Collected data

>>>

-- ==== Sys2Proof/Machine/Ops.lean ====
section
/-!
DEFINITION. Sys2Proof/Machine/Ops.lean: the named operations every meaning is built from: register fields, time, free values,
device memory, event counters (R645–R653), MSI-X vectors and block events (R496–R498), sideband alerts (R512), the fault
log (R654, R655) and CXL event records (R495).
-/

namespace Sys2Proof.Machine

/-! ### Register fields -/

def State.get (s : State) (f : Fld) : Nat := s.regs.get f

def State.put (s : State) (f : Fld) (v : Nat) : State := { s with regs := s.regs.put f v }

/-- A counter moved on by `n`, stopping at all ones. -/
def State.count (s : State) (f : Fld) (n : Nat) : State := s.put f (satAdd f.w (s.get f) n)

def State.setBit (s : State) (f : Fld) (b : Nat) : State := s.put f (orBits (s.get f) (2 ^ b))

def State.clrBit (s : State) (f : Fld) (b : Nat) : State := s.put f (clearBits (s.get f) (2 ^ b))

/-- The 32-bit word the stored fields at an offset make (R17). -/
def State.regWord (s : State) (off : Nat) : Nat := ((fieldsAt off).map (fun f => s.get f * 2 ^ f.lo)).sum

/-- Every stored field at an offset takes its bits of `w`, whatever its access code. -/
def State.setRegWord (s : State) (off w : Nat) : State :=
  (fieldsAt off).foldl (fun t f => t.put f (bits w f.lo f.w)) s

/-- Fields put in turn. -/
def State.puts (s : State) (l : List (Fld × Nat)) : State := l.foldl (fun t p => t.put p.1 p.2) s

def State.emit (s : State) (o : Out) : State := { s with out := o :: s.out }

/-- The next free value, and the state in which it has been used. -/
def State.free (s : State) : Nat × State := (Config.free s.freeIx, { s with freeIx := s.freeIx + 1 })

/-! ### Captured high words (R17)

Accessors: 0 the host by either half, 2 the sideband, 3 the island's REG_READ, 4 the debug path, 5 the tile window. A word is kept as its value plus one, so
that one never captured is not listed. -/

def State.capture (s : State) (accessor off v : Nat) : State :=
  { s with caps := SMap.set 0 s.caps (accessor * 2 ^ 28 + off) (v + 1) }

/-- The captured word, if its low word has been read. -/
def State.captured (s : State) (accessor off : Nat) : Option Nat :=
  match SMap.get 0 s.caps (accessor * 2 ^ 28 + off) with
  | 0 => none
  | v + 1 => some v

/-! ### Package state -/

/-- An immediate stop is in progress: the package keeps its state's name until EN_VIO falls and does nothing of what that state
allows (R117, R137, R140, R141). -/
def State.stopping (s : State) : Bool := s.pwr.lowering == .stop

/-- HELD, READY, OVERCAST, BENCH. -/
def State.running (s : State) : Bool :=
  !s.stopping &&
  match s.pwr.state with
  | .held | .ready | .overcast | .bench => true
  | _ => false

/-- DAWN, while its steps run. -/
def State.dawning (s : State) : Bool := s.pwr.state == .dawn && !s.stopping

/-- The condition Running of R72: HELD, READY, OVERCAST, BENCH, or DUSK. -/
def State.powered (s : State) : Bool := s.running || s.pwr.state == .dusk

/-- READY or OVERCAST, or BENCH: static and dynamic work may start (R356, R360). -/
def State.working (s : State) : Bool :=
  !s.stopping &&
  match s.pwr.state with
  | .ready | .overcast | .bench => true
  | _ => false

/-- The control die is powered and out of reset: DAWN past step 2, a running state, or DUSK. -/
def State.controlUp (s : State) : Bool := s.pwr.released

def State.isBench (s : State) : Bool := s.pwr.state == .bench && !s.stopping

/-- The island takes what the island link carries: the link is up and VCORE is in its range (R54). -/
def State.linkOpen (s : State) : Bool := s.isl.linkUp && s.pwr.railGood.getLsbD 1

/-- The island link drops; a trim window that runs then is discarded at its end (R166). -/
def IslSt.linkDropped (x : IslSt) : IslSt := { x with linkUp := false, trimSpoilt := x.trimSpoilt || x.linkUp }

/-- No frame-mark pulses arrive: the energy of the frame still open goes to overhead (R567). -/
def State.pulsesStop (s : State) : State :=
  { s with mtr := { s.mtr with openFrame := none, openEnergy := 0, ovhElec := s.mtr.ovhElec + s.mtr.openEnergy } }

/-- The island answers: its supply is present and its firmware or boot ROM runs. -/
def State.islandUp (s : State) : Bool := s.isl.booted && s.isl.mode != .cold

/-- Stage-2 firmware failed its check: outside BENCH the package serves memory only (R126, R502). -/
def State.memoryOnly (s : State) : Bool :=
  bitAt (s.get R.GEN_HOLD_CAUSE_causes) 1 && s.get R.GEN_HOLD_CAUSE_auth_image == 0 && !s.isBench

/-- The register block with this number of R156 is powered and its clock runs; those that need stage-2 are closed without it
(R156, R502). -/
def State.blockUp (s : State) (n : Nat) : Bool :=
  s.controlUp && !s.clk.gated.getLsbD n && !(s.memoryOnly && decide ((4 ≤ n ∧ n ≤ 10) ∨ n = 13))

/-- Nominal ticks in a millisecond (R3). -/
def ticksPerMs : Nat := 125000

/-! ### Horizon time -/

/-- The tick of the local frame, held at the last one while the mark is late (R687). -/
def State.tick (s : State) : Nat := if s.hzn.counting then min 2047 (s.now - s.hzn.markAt) else 0

def State.frame (s : State) : Nat := s.hzn.frame

/-- Frame and tick as one number. -/
def State.horizon (s : State) : Nat := s.hzn.frame * 2048 + s.tick

/-- The next frame mark is the quiesce mark Q of the image in this slot (R196, R199). -/
def State.quiesceDue (s : State) (slot : Nat) : Bool :=
  s.img.load.any (fun l => (l.phase == 8 || l.phase == 10) && l.quiesce.isNone && l.slot == some slot) ||
  s.img.unloads.contains (slot, none)

/-! ### MSI-X and event counters -/

def State.half (s : State) (h : Fin 2) : HalfSt := s.host.halves[h]

def State.setHalf (s : State) (h : Fin 2) (x : HalfSt) : State :=
  { s with host := { s.host with halves := s.host.halves.set h x } }

def halfOf (n : Nat) : Fin 2 := if n = 0 then 0 else 1

/-- The half a vector is sent on (R496). -/
def State.route (s : State) (v : Nat) : Fin 2 :=
  halfOf (b2n (if v < 32 then bitAt (s.get R.HOST_VEC_ROUTE_LO) v else bitAt (s.get R.HOST_VEC_ROUTE_HI) (v - 32)))

/-- The half can send vector `v` now (R496). -/
def HalfSt.canSend (h : HalfSt) (v : Nat) : Bool :=
  h.up && h.msixEnable && !h.msixMask && !h.d3 && !h.vecMask.getLsbD v

/-- Vector `v` is sent, or pends on its half (R496). The flag says whether a message left. -/
def State.sendRaw (s : State) (v : Nat) : State × Bool :=
  let h := s.route v
  let x := s.half h
  if x.canSend v then (s.emit (.msix h.val v), true)
  else (s.setHalf h { x with pba := x.pba ||| BitVec.twoPow 64 v }, false)

/-- The counter's 48-bit value. -/
def State.pmuCount (s : State) (n : Nat) : Nat := s.get (R.PMU_CNT_LO n) + 2 ^ 32 * s.get (R.PMU_CNT_HI n)

def State.setPmuCount (s : State) (n v : Nat) : State :=
  (s.put (R.PMU_CNT_LO n) v).put (R.PMU_CNT_HI n) (v / 2 ^ 32)

/-- Counter `n` runs, counts event `code`, and its filter admits `ctx`, a slot that is not FREE (R645, R647). -/
def State.pmuTakes (s : State) (n code : Nat) (ctx : Option Nat) : Bool :=
  bitAt (s.get R.PMU_RUN) n && s.get (R.PMU_CFG_event n) == code &&
  (s.get (R.PMU_CFG_ctx_en n) == 0 ||
    (ctx == some (s.get (R.PMU_CFG_ctx n)) && s.get (R.CTX_STAT_state (s.get (R.PMU_CFG_ctx n))) != 0))

/-- One counter moved on, wrapping at 2^48; the flag says that it wrapped with its interrupt enabled (R653). -/
def State.pmuBump (s : State) (n inc : Nat) : State × Bool :=
  let v := s.pmuCount n + inc
  let s1 := s.setPmuCount n (v % 2 ^ 48)
  if v < 2 ^ 48 then (s1, false)
  else (s1.setBit R.PMU_OVF n, bitAt (s.get R.PMU_OVF_IRQ_EN) n)

/-- Every counter that takes the event moves on. -/
def State.pmuAdd (s : State) (code : Nat) (ctx : Option Nat) (inc : Nat) : State × Bool :=
  if s.get R.PMU_RUN = 0 then (s, false)
  else (List.range 32).foldl
    (fun p n => if p.1.pmuTakes n code ctx then let q := p.1.pmuBump n inc; (q.1, p.2 || q.2) else p) (s, false)

/-- PMU_EVT.overflow becomes set; the vector it sends is itself counted (R498, R650 code 0xE7, R653). -/
def State.pmuOverflow (s : State) : State :=
  if bitAt (s.get R.PMU_EVT) 0 then s
  else
    let s1 := s.setBit R.PMU_EVT 0
    if bitAt (s1.get R.PMU_IRQ_EN) 0 then
      let p := s1.sendRaw (s1.get R.HOST_IRQ_MAP2_pmu)
      if p.2 then (p.1.pmuAdd 0xE7 none 1).1 else p.1
    else s1

/-- Event `code`, caused by context slot `ctx` where it has one, happened `inc` times (R645–R653). -/
def State.pmu (s : State) (code : Nat) (ctx : Option Nat) (inc : Nat) : State :=
  let p := s.pmuAdd code ctx inc
  if p.2 then p.1.pmuOverflow else p.1

/-- A vector sent once (R496), counted as event 0xE7. -/
def State.send (s : State) (v : Nat) : State :=
  let p := s.sendRaw v
  if p.2 then p.1.pmu 0xE7 none 1 else p.1

/-- Pending vectors of a half that can be sent now (R496). -/
def State.flushPba (s : State) (h : Fin 2) : State :=
  (List.range 64).foldl (fun t v =>
    let x := t.half h
    if x.pba.getLsbD v && x.canSend v then
      ((t.setHalf h { x with pba := x.pba &&& ~~~(BitVec.twoPow 64 v) }).emit (.msix h.val v)).pmu 0xE7 none 1
    else t) s

/-! ### Energy charges (R566) -/

/-- A slot's charge in a frame moved by some tenths of a W·tick. -/
def State.addCharge (s : State) (slot frame : Nat) (amount : Int) : State :=
  let here := fun (c : Charge) => c.slot == slot && c.frame == frame
  let moved := fun (n : Nat) => ((n : Int) + amount).toNat
  if s.charges.any here then
    { s with charges := s.charges.map (fun c => if here c then { c with amount := moved c.amount } else c) }
  else { s with charges := s.charges ++ [⟨slot, frame, moved 0⟩] }

/-! ### Device memory -/

/-- The byte at a device address; an address nothing has written reads 0. -/
def Memory.get (m : List Host.Cell) (a : Nat) : Byte := SMap.get 0 m a

def Memory.set (m : List Host.Cell) (a : Nat) (b : Byte) : List Host.Cell := SMap.set 0 m a b

/-- `n` bytes from `a` on. -/
def Memory.read (m : List Host.Cell) (a n : Nat) : List Byte := (List.range n).map (fun i => Memory.get m (a + i))

/-- Bytes stored from `a` on. -/
def Memory.write : List Host.Cell → Nat → List Byte → List Host.Cell
  | m, _, [] => m
  | m, a, b :: bs => Memory.write (Memory.set m a b) (a + 1) bs

/-- The canonical form: addresses strictly rising, no byte that an unlisted address reads as. -/
def Memory.wf (m : List Host.Cell) : Bool := SMap.wf (0 : Byte) m

def State.readMem (s : State) (a n : Nat) : List Byte := Memory.read s.mem a n

/-- Bytes stored into DRAM; a whole line written clears its poison mark (R491). -/
def State.writeMem (s : State) (a : Nat) (bs : List Byte) : State :=
  { s with mem := Memory.write s.mem a bs,
           poison := s.poison.filter (fun l => !(decide (a ≤ 64 * l ∧ 64 * l + 64 ≤ a + bs.length))) }

/-- A number of `n` bytes in DRAM. -/
def State.readNum (s : State) (a n : Nat) : Nat := ofLE (s.readMem a n)

/-- A poisoned line lies in `[a, a + n)` (R491). -/
def State.poisoned (s : State) (a n : Nat) : Bool := s.poison.any (fun l => decide (64 * l < a + n ∧ a < 64 * l + 64))

/-- The stack of a line, free: the spec does not give the interleave of the two stacks. -/
def stackOf (a : Nat) : Nat := Config.stackOf (a / 64) % 2

/-! ### DPA map (R486) -/

def dataEnd : Nat := 0xBE0000000
def cmdBase : Nat := 0xBE0000000
def cmdEnd : Nat := 0xBF0000000
def shadowBase : Nat := 0xBF0000000
def stagingBase : Nat := 0xBF4000000
def weightBase : Nat := 0xC00000000
def weightEnd : Nat := 0xC40000000

/-- The data and command windows cleared to zero (R119 step 7, R499). -/
def State.clearWindows (s : State) : State :=
  { s with mem := SMap.clearRange s.mem 0 cmdEnd, poison := s.poison.filter (fun l => decide (cmdEnd ≤ 64 * l)) }

end Sys2Proof.Machine
end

<<<

- **Work item**: Lines holding "halves" in the data above: copy each of them.

- **Response**:
def State.half (s : State) (h : Fin 2) : HalfSt := s.host.halves[h]
  { s with host := { s.host with halves := s.host.halves.set h x } }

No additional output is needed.